On our second day we visited all the Art House installations in Honmura as well as traveled back to the Benesse area to a special exhibit by Hiroshi Sugimoto of extraordinary photographs in a gallery he helped design. Waiting for the bus in Honmura, I begin talking to a Japanese woman who appeared to be also waiting with us. She is open and friendly and she asked why we came to Naoshima. She is from Okayama and she said her family frequently comes to enjoy this island. Then her husband pulls up in a brand new Tesla Model X (top end) and I ask him about it and he shows us that he has left hand drive, like us, although Japanese cars have right hand drive and says it did take some getting used to. They are also few charging stations in the area.

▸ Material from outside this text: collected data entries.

-- ==== Sys2Proof/Laws/PerInstr.lean ====
section
/-! SUPPORT. The family `EncodingLength`: every instruction's encoding has the length its first byte says
(30_encoding.md R98). One lemma for each constructor. -/

namespace Sys2Proof.Laws.EncodingLength

/-- The encoding of `i` is as long as its first byte says. -/
def Statement (i : Instr) : Prop := ∃ op rest, encode i = op :: rest ∧ (encode i).length = lengthOfFirst op
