theorem test_timer_T18 : let t := tickTimer 4 { State.reset.timer with tac := 0x05, timaRemainder := 500 }
    t.tima = 0x1F ∧ t.timaRemainder = 8 ∧ t.req = false := by decide

/-! ## Bus -/

/-- Vectors M15 and M16. -/
theorem test_stat_write_M15 : busRead (busWrite State.reset 0xFF41 0xFF) 0xFF41 = 0xF9
    ∧ busRead (busWrite State.reset 0xFF41 0x00) 0xFF41 = 0x01 := by decide

/-- Vector M5. -/
theorem test_echo_M5 : let s := busWrite (busWrite State.reset 0xC000 0x12) 0xE000 0x56
    busRead s 0xE000 = 0xFF ∧ busRead s 0xC000 = 0x12 := by decide

/-- Vector M23: OAM is locked in OAM_SCAN, VRAM is not. -/
theorem test_locks_M23 : let s := { loaded [(0x8000, 0x5A), (0xFE00, 0xA5)] with ppu.mode := .oamScan }
    busRead s 0x8000 = 0x5A ∧ busRead s 0xFE00 = 0xFF ∧ (busWrite s 0x8001 0x11).mem.read 0x8001 = 0x11
      ∧ (busWrite s 0xFE01 0x22).mem.read 0xFE01 = 0x00 := by decide

/-- Vector M26: the DMA copy reads through the VRAM lock. -/
theorem test_dma_M26 : let s := busWrite { loaded [(0x8000, 0x12)] with ppu.mode := .draw } 0xFF46 0x80
    s.mem.read 0xFE00 = 0xFF ∧ s.mem.read 0xFE9F = 0xFF := by decide +kernel

/-! ## PPU -/

/-- The dot-level table of section 2.13: dots 1 and 81 of line 0, and the entry into VBLANK. -/
theorem test_dot_1 : let p := (dotStep State.reset).ppu
    p.dots = 1 ∧ p.mode = .oamScan ∧ p.stat = 0x82 := by decide

theorem test_dot_253 : let p := (dotStep { State.reset with ppu.dots := 252, ppu.mode := .draw }).ppu
    p.dots = 253 ∧ p.mode = .hblank ∧ p.stat = 0x80 := by decide

theorem test_vblank_entry : let p := (dotStep { State.reset with ppu.ly := 144, ppu.mode := .hblank, ppu.windowLine := 3 }).ppu
    p.mode = .vblank ∧ p.vblankReq = true ∧ p.windowLine = 0 ∧ p.stat = 0x81 := by decide

theorem test_frame_wrap :
    let s := dotStep { State.reset with ppu.ly := 153, ppu.dots := 455, ppu.stat := 0x81 }
    s.ppu.ly = 0 ∧ s.ppu.dots = 0 ∧ s.ppu.mode = .oamScan ∧ s.ppu.stat = 0x86 ∧ s.out.frames.length = 1 := by decide

/-- Vectors OB1 (the document's S6) and OB3: lower X, then lower index, is composited last. -/
theorem test_sprite_order_OB1 :
    (spriteScan [(0xFE00, 16), (0xFE01, 50), (0xFE04, 16), (0xFE05, 80)] { State.reset.ppu with lcdc := 0x93 }).sprites.map (·.idx)
      = [1, 0] := by decide

theorem test_sprite_order_OB3 :
    (spriteScan [(0xFE0C, 16), (0xFE0D, 20), (0xFE1C, 16), (0xFE1D, 20)] { State.reset.ppu with lcdc := 0x93 }).sprites.map (·.idx)
      = [7, 3] := by decide

/-- The first eight shades of the row drawn. -/
def firstShades (mem : Memory) (p : Ppu) : List Nat :=
  match (drawScanline mem p).fb[0]? with
  | some row => (List.range 8).map fun x => (row[x]?.getD 0).toNat
  | none => []

/-- Vector DR1 (row 0 of the tile alone, which is all that line 0 reads). -/
theorem test_draw_DR1 : firstShades [(0x8010, 0x3C), (0x8011, 0x7E), (0x9800, 0x01)] { State.reset.ppu with bgp := 0xE4 }
    = [0, 2, 3, 3, 3, 3, 2, 0] := by decide +kernel

/-- Vector DR19: a sprite flipped in X over that background. -/
theorem test_draw_DR19 :
    let mem : Memory := [(0x8010, 0x3C), (0x8011, 0x7E), (0x8030, 0xF0), (0x8031, 0xCC), (0x9800, 0x01),
      (0xFE00, 16), (0xFE01, 8), (0xFE02, 3), (0xFE03, 0x20)]
    firstShades mem (spriteScan mem { State.reset.ppu with lcdc := 0x93, bgp := 0xE4, obp0 := 0xE4 }) = [0, 2, 2, 2, 1, 1, 3, 3] := by
  decide +kernel

/-! ## Witnesses: for every obligation with hypotheses, a state and operands that meet them -/

theorem witness_DecodeInvertsEncode : (Instr.bitMemHl 7).wf = true ∧ (Instr.ldSpD16 0xFFFF).wf = true := by decide

theorem witness_EncodeInvertsDecode : decode [0xFF, 0x00] = .ok (.rst38, [0x00]) := rfl

/-- One, two and three bytes, each just enough and one short. -/
theorem witness_DecodingTakesTheLengthOfTheFirstByte :
    lengthOfFirst 0x00 ≤ ([] : List Byte).length + 1 ∧ lengthOfFirst 0xCB ≤ ([0xFF] : List Byte).length + 1
      ∧ lengthOfFirst 0xFA ≤ ([0xFF, 0xFF] : List Byte).length + 1 ∧ ([] : List Byte).length + 1 < lengthOfFirst 0xCB
      ∧ ([0xFF] : List Byte).length + 1 < lengthOfFirst 0xFA := by decide

/-- A state whose next instruction is LD A,0x0F at the entry point. -/
def atLoad : State := loaded [(0x0100, 0x3E), (0x0101, 0x0F)]

/-- A state whose next instruction has its last byte in IE and its PC wraps, with the EI delay running. -/
def atWrap : State :=
  { loaded [(0xFFFE, 0x3E)] with cpu.pc := 0xFFFE, cpu.imeDelay := 2, bus.ieReg := 0x0F, bus.ifReg := 0x01 }

theorem witness_StepRunsTheDecodedInstruction :
    atLoad.cpu.halted = false ∧ dispatched (resolveImeDelay atLoad) = none ∧ (Instr.ldAD8 0x0F).wf = true
      ∧ ∀ k (h : k < (encode (.ldAD8 0x0F)).length), busRead atLoad (atLoad.cpu.pc + BitVec.ofNat 16 k) = (encode (.ldAD8 0x0F))[k] := by
  decide

theorem witness_StepRunsTheDecodedInstruction_wrap :
    atWrap.cpu.halted = false ∧ dispatched (resolveImeDelay atWrap) = none ∧ (Instr.ldAD8 0x0F).wf = true
      ∧ ∀ k (h : k < (encode (.ldAD8 0x0F)).length), busRead atWrap (atWrap.cpu.pc + BitVec.ofNat 16 k) = (encode (.ldAD8 0x0F))[k] := by
  decide

theorem witness_CpuStepHoldsTheDevices : ∃ t, cpuStep atLoad = .next t := ⟨_, rfl⟩

/-- Every writer of the control bits does change them. -/
theorem witness_OnlyTheirWritersChangeTheControlBits :
    (∃ t, exec .halt State.reset = .next t ∧ t.cpu.halted ≠ State.reset.cpu.halted)
      ∧ (∃ t, exec .reti State.reset = .next t ∧ t.cpu.ime ≠ State.reset.cpu.ime)
      ∧ (∃ t, exec .di { State.reset with cpu.ime := true, cpu.imeDelay := 1 } = .next t ∧ t.cpu.ime ≠ true ∧ t.cpu.imeDelay ≠ 1)
      ∧ (∃ t, exec .ei State.reset = .next t ∧ t.cpu.imeDelay ≠ State.reset.cpu.imeDelay) :=
  ⟨⟨_, rfl, by decide⟩, ⟨_, rfl, by decide⟩, ⟨_, rfl, by decide, by decide⟩, ⟨_, rfl, by decide⟩⟩

/-- Contents other than the blank ones: ROM, VRAM, WRAM, OAM and HRAM at their edges. -/
def someMemory : Memory :=
  [(0x0000, 0x01), (0x7FFF, 0x02), (0x8000, 0x03), (0x9FFF, 0x04), (0xC000, 0x05), (0xDFFF, 0x06), (0xFE00, 0x07), (0xFE9F, 0x08),
   (0xFF80, 0x09), (0xFFFE, 0x0A)]

theorem witness_ResetGivesTheDocumentedValues :
    ∃ s, s = State.resetWith someMemory (Vector.replicate 144 (Vector.replicate 160 3)) (.attached 7) := ⟨_, rfl⟩

theorem witness_ResetGivesTheDecidedValues :
    ∃ s, s = State.resetWith someMemory (Vector.replicate 144 (Vector.replicate 160 1)) .flatRom := ⟨_, rfl⟩

theorem witness_InvariantsHoldAtReset : Memory.wf someMemory = true ∧ ∀ cell ∈ someMemory, backed cell.1 = true := by decide

/-- A state in the middle of a frame, with a sprite in the buffer, the window drawn, the timer on and an EI delay. -/
def midFrame : State :=
  { loaded someMemory with
    cpu.imeDelay := 2, timer.tac := 0x05, timer.timaRemainder := 15, timer.divRemainder := 63, ppu.ly := 143, ppu.dots := 452
    ppu.mode := .hblank, ppu.stat := 0x80, ppu.windowLine := 144
    ppu.sprites := [{ y := 159, x := 8, tile := 1, attr := 0, idx := 0 }] }

theorem witness_EveryStepKeepsTheInvariant : Inv midFrame ∧ ∃ t, step midFrame = .next t := by
  refine ⟨⟨by decide, by decide, by decide, by decide, by decide, ?_, by decide, by decide, by decide, by decide, by decide, by decide⟩,
    ⟨_, rfl⟩⟩
  unfold WindowBound; decide

theorem witness_EveryStepKeepsThePpuTiming : PpuTiming midFrame ∧ ∃ t, step midFrame = .next t := by
  refine ⟨⟨by decide, by decide, by decide, ?_⟩, ⟨_, rfl⟩⟩
  unfold ModeTimed; decide

theorem witness_MemoryReadsBackAndHasOneCanonicalForm :
    Memory.wf someMemory = true ∧ Memory.wf (Memory.write [(5, 1)] 5 0) = true ∧ ∀ a, Memory.read (Memory.write [(5, 1)] 5 0) a = Memory.read [] a :=
  ⟨by decide, by decide, fun _ => rfl⟩

theorem witness_HaltedStepsOnlyWaitForAnEnabledRequest :
    ({ State.reset with cpu.halted := true, bus.ieReg := 0xE0, bus.ifReg := 0xFF } : State).cpu.halted = true
      ∧ ({ State.reset with cpu.halted := true, bus.ieReg := 0xE0, bus.ifReg := 0xFF } : State).bus.ieReg &&& 0x1F = 0
      ∧ ∃ t, step { State.reset with cpu.halted := true, bus.ieReg := 0xE0, bus.ifReg := 0xFF } = .next t :=
  ⟨rfl, rfl, _, rfl⟩

/-- One state for each of the four clauses, all not halted. -/
theorem witness_EnableDelayLetsOneInstructionRun :
    (let s := { State.reset with cpu.imeDelay := 2, bus.ieReg := 0x1F, bus.ifReg := 0x1F };
      s.cpu.halted = false ∧ s.cpu.imeDelay = 2 ∧ s.cpu.ime = false)
      ∧ (let s := { State.reset with cpu.imeDelay := 1, bus.ieReg := 0xE0, bus.ifReg := 0xFF };
        s.cpu.halted = false ∧ s.cpu.imeDelay = 1 ∧ pending s = 0)
      ∧ (let s := { State.reset with cpu.imeDelay := 1, bus.ieReg := 0x10, bus.ifReg := 0x10 };
        s.cpu.halted = false ∧ s.cpu.imeDelay = 1 ∧ pending s ≠ 0)
      ∧ (State.reset.cpu.halted = false ∧ State.reset.cpu.imeDelay = 0 ∧ State.reset.cpu.ime = false) := by decide

/-- The first and the last source, each with every other bit that may be set; then IME off, and nothing enabled. -/
theorem witness_LowestEnabledRequestIsDispatched :
    (let s := { State.reset with cpu.ime := true, bus.ieReg := 0xFF, bus.ifReg := 0xFF };
      s.cpu.halted = false ∧ (resolveImeDelay s).cpu.ime = true ∧ (s.bus.ieReg &&& s.bus.ifReg).getLsbD 0 = true)
      ∧ (let s := { State.reset with cpu.imeDelay := 1, bus.ieReg := 0xFF, bus.ifReg := 0xF0 };
        s.cpu.halted = false ∧ (resolveImeDelay s).cpu.ime = true ∧ (s.bus.ieReg &&& s.bus.ifReg).getLsbD 4 = true
          ∧ ∀ m, m < 4 → (s.bus.ieReg &&& s.bus.ifReg).getLsbD m = false)
      ∧ (let s := { State.reset with bus.ieReg := 0xFF, bus.ifReg := 0xFF };
        s.cpu.halted = false ∧ (resolveImeDelay s).cpu.ime = false)
      ∧ (let s := { State.reset with cpu.ime := true, bus.ieReg := 0xFF, bus.ifReg := 0xE0 };
        s.cpu.halted = false ∧ (resolveImeDelay s).bus.ieReg &&& (resolveImeDelay s).bus.ifReg &&& 0x1F = 0) := by decide

/-- An address outside IF and outside what the dispatch's push reaches. -/
theorem witness_LowestEnabledRequestIsDispatched_frame :
    (0xC000 : Addr) ≠ 0xFF0F ∧ ¬ StoreReaches State.reset 0xFFFD 0xC000 ∧ ¬ StoreReaches State.reset 0xFFFC 0xC000 := by
  unfold StoreReaches; decide

/-- The remainder at its largest and the most cycles a step takes; and the remainder that does not reach 64. -/
theorem witness_DividerCountsEverySixtyFourCycles :
    6 ≤ 6 ∧ midFrame.timer.divRemainder < 64 ∧ ¬ midFrame.timer.divRemainder + 6 < 64
      ∧ State.reset.timer.divRemainder < 64 ∧ State.reset.timer.divRemainder + 6 < 64 := by decide

/-- The timer stopped; the last increment before an overflow; the overflow itself. -/
theorem witness_CounterReloadsFromTmaOnOverflow :
    State.reset.timer.tac.getLsbD 2 = false
      ∧ (let t := { State.reset.timer with tac := 0x05, tima := 0xFE, timaRemainder := 15 }
        t.tac.getLsbD 2 = true ∧ t.tima.toNat + (t.timaRemainder + 1) / timerPeriod t.tac ≤ 255)
      ∧ (let t := { State.reset.timer with tac := 0x05, tima := 0xFF, tma := 0xFF, timaRemainder := 15 }
        t.tac.getLsbD 2 = true ∧ 255 < t.tima.toNat + (t.timaRemainder + 1) / timerPeriod t.tac) := by decide

/-- Each region at its first and last address, and the modes on both sides of the locks. -/
theorem witness_StorageRegionsObeyTheirLocks :
    ([0x8000, 0x9FFF] : List Addr).all (fun a => 0x8000 ≤ a.toNat ∧ a.toNat ≤ 0x9FFF) = true
      ∧ ([0xFE00, 0xFE9F] : List Addr).all (fun a => 0xFE00 ≤ a.toNat ∧ a.toNat ≤ 0xFE9F) = true
      ∧ ([0xC000, 0xDFFF, 0xFF80, 0xFFFE] : List Addr).all (fun a =>
          (0xC000 ≤ a.toNat ∧ a.toNat ≤ 0xDFFF) ∨ (0xFF80 ≤ a.toNat ∧ a.toNat ≤ 0xFFFE)) = true
      ∧ ({ State.reset with ppu.mode := .draw } : State).ppu.mode = .draw
      ∧ ({ State.reset with ppu.mode := .oamScan } : State).ppu.mode = .oamScan
      ∧ midFrame.ppu.mode = .hblank ∧ State.reset.ppu.mode = .vblank := by decide

theorem witness_CartridgeAndUnownedRegions :
    ([0x0000, 0x7FFF, 0xA000, 0xBFFF] : List Addr).all (fun a => a.toNat ≤ 0x7FFF ∨ (0xA000 ≤ a.toNat ∧ a.toNat ≤ 0xBFFF)) = true
      ∧ ([0xE000, 0xFDFF, 0xFEA0, 0xFEFF, 0xFF00, 0xFF03, 0xFF08, 0xFF0E, 0xFF10, 0xFF3F, 0xFF4C, 0xFF7F] : List Addr).all (fun a =>
          (0xE000 ≤ a.toNat ∧ a.toNat ≤ 0xFDFF) ∨ (0xFEA0 ≤ a.toNat ∧ a.toNat ≤ 0xFEFF) ∨ a.toNat = 0xFF00 ∨ a.toNat = 0xFF03
            ∨ (0xFF08 ≤ a.toNat ∧ a.toNat ≤ 0xFF0E) ∨ (0xFF10 ≤ a.toNat ∧ a.toNat ≤ 0xFF3F)
            ∨ (0xFF4C ≤ a.toNat ∧ a.toNat ≤ 0xFF7F)) = true
      ∧ State.reset.cart = .flatRom ∧ ({ State.reset with cart := .attached 3 } : State).cart = .attached 3 := by decide

theorem witness_DmaCopiesOneHundredAndSixtyBytes : ∃ d : State, d = { midFrame with ppu.dma := 0xFF } := ⟨_, rfl⟩

/-- A plain store; a store that starts a DMA transfer; a store to an attached cartridge. -/
theorem witness_StoresChangeOnlyWhatTheyReach :
    ¬ StoreReaches State.reset 0xC000 0xC001 ∧ StoreReaches State.reset 0xFF46 0xFE00
      ∧ ¬ StoreReaches State.reset 0xFF46 0xFEA0 ∧ ¬ StoreReaches { State.reset with cart := .attached 0 } 0x2000 0x8000 := by
  unfold StoreReaches; decide

theorem witness_DotStepMirrorsTheModeAndDetectsTheEdge :
    ∃ (p q : Ppu), p = midFrame.ppu ∧ q = (dotStep midFrame).ppu := ⟨_, _, rfl, rfl⟩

He asks about where we are going and offers to drive the five of us to the exhibit at Benesse House (Paula had stayed at the hotel and was going to walk there to meet us). Which he kindly did — and it was strange driving on the “wrong” side of the twisty road. And then he drives off and I discover I left my sunhat in his car! He had given me his card and I texted him to see if I could meet him somewhere but it turned out he was bringing his whole family nearby where they were staying and while we were having afternoon tea, he arrived with his children, brother-in-law and his kids as well. His father, founder of a major computer accessory company, went to Stanford for a summer course for business entrepreneurs and made a large donation so that he has a granite plaque with his name somewhere on the Stanford campus (I was shown a photo of it), he himself also went later for a one-week course, and he is hoping his oldest child, a 12 year old girl, will go as well and toward that end she is going to an English-language school. Her chance of being admitted is probably fairly high given the history of a large donation! And I got my hat back.
All the museums and gallery were very interesting experiences, as much for the building designs as the art itself, as was just walking around the beautiful island and finding imaginative outdoor sculptures by major artists in unexpected places. Bill described these as “environmental art” and extended our concept of where art begins and ends.
We had lunch at a vegan restaurant with brown rice (!!) which was wonderful and dinner near our hotel at a small family run place serving okonoyaki pancakes and vegetables which were excellent, which we enjoyed both watching the chef at work and eating and where we ate a second night as well.